Stored data entries:

-- ==== Sys2Proof/Laws/PerInstr.lean ====
section
/-! SUPPORT. A law of the commands as syntax, one lemma per constructor: a request's code stands in the table of section
11.3
and lies where the codes of requests lie (R168). -/

namespace Sys2Proof.Laws.RequestCode

/-- A command that carries a request code carries one of the table of section 11.3, and it lies below 128, where the
codes of requests lie (R168). -/
def Statement (i : Instr) : Prop := ∀ code, i.requestCode = some code → code ∈ knownRequestCodes ∧ code < 128

theorem powerOn (straps : Straps) : Statement (.powerOn straps) := by
  intro code h; cases h
theorem secondBoundary (m : Moment) : Statement (.secondBoundary m) := by
  intro code h; cases h
theorem lightLost (m : Moment) (p : PortIx) : Statement (.lightLost m p) := by
  intro code h; cases h
theorem lightReturns (m : Moment) (p : PortIx) : Statement (.lightReturns m p) := by
  intro code h; cases h
theorem frameReceived (m : Moment) (p : PortIx) (bytes : List Byte) : Statement (.frameReceived m p bytes) := by
  intro code h; cases h
theorem slotStart (m : Moment) (p : PortIx) : Statement (.slotStart m p) := by
  intro code h; cases h
theorem transmitterPasses (m : Moment) : Statement (.transmitterPasses m) := by
  intro code h; cases h
theorem silenceTimerExpiry (m : Moment) (b : BookingIx) (leg : LegId) : Statement (.silenceTimerExpiry m b leg) := by
  intro code h; cases h
theorem identTimeoutExpiry (m : Moment) (b : BookingIx) (leg : LegId) : Statement (.identTimeoutExpiry m b leg) := by
  intro code h; cases h
theorem phaseTimerExpiry (m : Moment) : Statement (.phaseTimerExpiry m) := by
  intro code h; cases h
theorem traceDelivered (m : Moment) (trace : Trace) : Statement (.traceDelivered m trace) := by
  intro code h; cases h
theorem admissionCompletion (m : Moment) : Statement (.admissionCompletion m) := by
  intro code h; cases h
theorem unknownRequestCode (r : Req) (code : Nat) : Statement (.unknownRequestCode r code) := by
  intro code h; cases h
theorem identify (r : Req) (body : Body Unit) : Statement (.identify r body) := by
  intro code h; cases h; decide
theorem restart (r : Req) (body : Body Unit) : Statement (.restart r body) := by
  intro code h; cases h; decide
theorem noticeSet (r : Req) (body : Body Nat) : Statement (.noticeSet r body) := by
  intro code h; cases h; decide
theorem timeSet (r : Req) (body : Body TimeSetArgs) : Statement (.timeSet r body) := by
  intro code h; cases h; decide
theorem timeRead (r : Req) (body : Body Unit) : Statement (.timeRead r body) := by
  intro code h; cases h; decide
theorem portSet (r : Req) (body : Body PortSetArgs) : Statement (.portSet r body) := by
  intro code h; cases h; decide
theorem portRead (r : Req) (body : Body Nat) : Statement (.portRead r body) := by
  intro code h; cases h; decide
theorem book (r : Req) (body : Body BookArgs) : Statement (.book r body) := by
  intro code h; cases h; decide
theorem cancel (r : Req) (body : Body Nat) : Statement (.cancel r body) := by
  intro code h; cases h; decide
theorem close (r : Req) (body : Body Nat) : Statement (.close r body) := by
  intro code h; cases h; decide
theorem extend (r : Req) (body : Body ExtendArgs) : Statement (.extend r body) := by
  intro code h; cases h; decide
theorem mode (r : Req) (body : Body ModeArgs) : Statement (.mode r body) := by
  intro code h; cases h; decide
theorem bookingRead (r : Req) (body : Body Nat) : Statement (.bookingRead r body) := by
  intro code h; cases h; decide
theorem patternSet (r : Req) (body : Body PatternSetArgs) : Statement (.patternSet r body) := by
  intro code h; cases h; decide
theorem patternRead (r : Req) (body : Body Nat) : Statement (.patternRead r body) := by
  intro code h; cases h; decide
theorem tariffSet (r : Req) (body : Body TariffSetArgs) : Statement (.tariffSet r body) := by
  intro code h; cases h; decide
theorem tariffRead (r : Req) (body : Body Nat) : Statement (.tariffRead r body) := by
  intro code h; cases h; decide
theorem probe (r : Req) (body : Body Nat) : Statement (.probe r body) := by
  intro code h; cases h; decide
theorem probeRead (r : Req) (body : Body (Option Nat)) : Statement (.probeRead r body) := by
  intro code h; cases h; decide
theorem probeConfig (r : Req) (body : Body ProbeConfigArgs) : Statement (.probeConfig r body) := by
  intro code h; cases h; decide
theorem watchSet (r : Req) (body : Body WatchSetArgs) : Statement (.watchSet r body) := by
  intro code h; cases h; decide
theorem watchRead (r : Req) (body : Body (Option Nat)) : Statement (.watchRead r body) := by
  intro code h; cases h; decide
theorem watchUnfreeze (r : Req) (body : Body Unit) : Statement (.watchUnfreeze r body) := by
  intro code h; cases h; decide
theorem faultRead (r : Req) (body : Body Unit) : Statement (.faultRead r body) := by
  intro code h; cases h; decide
theorem faultClear (r : Req) (body : Body (List Nat)) : Statement (.faultClear r body) := by
  intro code h; cases h; decide
theorem faultMask (r : Req) (body : Body (Vector Bool 14)) : Statement (.faultMask r body) := by
  intro code h; cases h; decide
theorem billRead (r : Req) (body : Body Unit) : Statement (.billRead r body) := by
  intro code h; cases h; decide
theorem billRelease (r : Req) (body : Body Nat) : Statement (.billRelease r body) := by
  intro code h; cases h; decide

end Sys2Proof.Laws.RequestCode
end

Task instructions ▸ Give the records again, complete and exact.

Your solution ▸
-- ==== Sys2Proof/Laws/PerInstr.lean ====
section
/-! SUPPORT. A law of the commands as syntax, one lemma per constructor: a request's code stands in the table of section
11.3
and lies where the codes of requests lie (R168). -/

namespace Sys2Proof.Laws.RequestCode

/-- A command that carries a request code carries one of the table of section 11.3, and it lies below 128, where the
codes of requests lie (R168). -/
def Statement (i : Instr) : Prop := ∀ code, i.requestCode = some code → code ∈ knownRequestCodes ∧ code < 128

theorem powerOn (straps : Straps) : Statement (.powerOn straps) := by
  intro code h; cases h
theorem secondBoundary (m : Moment) : Statement (.secondBoundary m) := by
  intro code h; cases h
theorem lightLost (m : Moment) (p : PortIx) : Statement (.lightLost m p) := by
  intro code h; cases h
theorem lightReturns (m : Moment) (p : PortIx) : Statement (.lightReturns m p) := by
  intro code h; cases h
theorem frameReceived (m : Moment) (p : PortIx) (bytes : List Byte) : Statement (.frameReceived m p bytes) := by
  intro code h; cases h
theorem slotStart (m : Moment) (p : PortIx) : Statement (.slotStart m p) := by
  intro code h; cases h
theorem transmitterPasses (m : Moment) : Statement (.transmitterPasses m) := by
  intro code h; cases h
theorem silenceTimerExpiry (m : Moment) (b : BookingIx) (leg : LegId) : Statement (.silenceTimerExpiry m b leg) := by
  intro code h; cases h
theorem identTimeoutExpiry (m : Moment) (b : BookingIx) (leg : LegId) : Statement (.identTimeoutExpiry m b leg) := by
  intro code h; cases h
theorem phaseTimerExpiry (m : Moment) : Statement (.phaseTimerExpiry m) := by
  intro code h; cases h
theorem traceDelivered (m : Moment) (trace : Trace) : Statement (.traceDelivered m trace) := by
  intro code h; cases h
theorem admissionCompletion (m : Moment) : Statement (.admissionCompletion m) := by
  intro code h; cases h
theorem unknownRequestCode (r : Req) (code : Nat) : Statement (.unknownRequestCode r code) := by
  intro code h; cases h
theorem identify (r : Req) (body : Body Unit) : Statement (.identify r body) := by
  intro code h; cases h; decide
theorem restart (r : Req) (body : Body Unit) : Statement (.restart r body) := by
  intro code h; cases h; decide
theorem noticeSet (r : Req) (body : Body Nat) : Statement (.noticeSet r body) := by
  intro code h; cases h; decide
theorem timeSet (r : Req) (body : Body TimeSetArgs) : Statement (.timeSet r body) := by
  intro code h; cases h; decide
theorem timeRead (r : Req) (body : Body Unit) : Statement (.timeRead r body) := by
  intro code h; cases h; decide
theorem portSet (r : Req) (body : Body PortSetArgs) : Statement (.portSet r body) := by
  intro code h; cases h; decide
theorem portRead (r : Req) (body : Body Nat) : Statement (.portRead r body) := by
  intro code h; cases h; decide
theorem book (r : Req) (body : Body BookArgs) : Statement (.book r body) := by
  intro code h; cases h; decide
theorem cancel (r : Req) (body : Body Nat) : Statement (.cancel r body) := by
  intro code h; cases h; decide
theorem close (r : Req) (body : Body Nat) : Statement (.close r body) := by
  intro code h; cases h; decide
theorem extend (r : Req) (body : Body ExtendArgs) : Statement (.extend r body) := by
  intro code h; cases h; decide
theorem mode (r : Req) (body : Body ModeArgs) : Statement (.mode r body) := by
  intro code h; cases h; decide
theorem bookingRead (r : Req) (body : Body Nat) : Statement (.bookingRead r body) := by
  intro code h; cases h; decide
theorem patternSet (r : Req) (body : Body PatternSetArgs) : Statement (.patternSet r body) := by
  intro code h; cases h; decide
theorem patternRead (r : Req) (body : Body Nat) : Statement (.patternRead r body) := by
  intro code h; cases h; decide
theorem tariffSet (r : Req) (body : Body TariffSetArgs) : Statement (.tariffSet r body) := by
  intro code h; cases h; decide
theorem tariffRead (r : Req) (body : Body Nat) : Statement (.tariffRead r body) := by
  intro code h; cases h; decide
theorem probe (r : Req) (body : Body Nat) : Statement (.probe r body) := by
  intro code h; cases h; decide
theorem probeRead (r : Req) (body : Body (Option Nat)) : Statement (.probeRead r body) := by
  intro code h; cases h; decide
theorem probeConfig (r : Req) (body : Body ProbeConfigArgs) : Statement (.probeConfig r body) := by
  intro code h; cases h; decide
theorem watchSet (r : Req) (body : Body WatchSetArgs) : Statement (.watchSet r body) := by
  intro code h; cases h; decide
theorem watchRead (r : Req) (body : Body (Option Nat)) : Statement (.watchRead r body) := by
  intro code h; cases h; decide
theorem watchUnfreeze (r : Req) (body : Body Unit) : Statement (.watchUnfreeze r body) := by
  intro code h; cases h; decide
theorem faultRead (r : Req) (body : Body Unit) : Statement (.faultRead r body) := by
  intro code h; cases h; decide
theorem faultClear (r : Req) (body : Body (List Nat)) : Statement (.faultClear r body) := by
  intro code h; cases h; decide
theorem faultMask (r : Req) (body : Body (Vector Bool 14)) : Statement (.faultMask r body) := by
  intro code h; cases h; decide
theorem billRead (r : Req) (body : Body Unit) : Statement (.billRead r body) := by
  intro code h; cases h; decide
theorem billRelease (r : Req) (body : Body Nat) : Statement (.billRelease r body) := by
  intro code h; cases h; decide

end Sys2Proof.Laws.RequestCode
end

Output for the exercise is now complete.